■ The task:
Exactly as they appear, set down all of the records.

■ Exercise inputs:
/-- What a read of a BAR0 word returns; none: it completes with Completer Abort, or there is no path to the adapter. -/
def readReg (s : State) (off : Nat) : Option Nat :=
  if s.pst = 3 then some (readWord s off)
  else if s.pst = 4 then some (if off < 0x20000 then readWord s off else 0xDEAD0B0B)
  else if s.pst = 2 then some (if off < 0x10000 || fcolStatusReg off then readWord s off else 0xDEAD0B0B)
  else none

end Sys2Proof.Machine
end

■ Solved exercise:
/-- What a read of a BAR0 word returns; none: it completes with Completer Abort, or there is no path to the adapter. -/
def readReg (s : State) (off : Nat) : Option Nat :=
  if s.pst = 3 then some (readWord s off)
  else if s.pst = 4 then some (if off < 0x20000 then readWord s off else 0xDEAD0B0B)
  else if s.pst = 2 then some (if off < 0x10000 || fcolStatusReg off then readWord s off else 0xDEAD0B0B)
  else none

end Sys2Proof.Machine
end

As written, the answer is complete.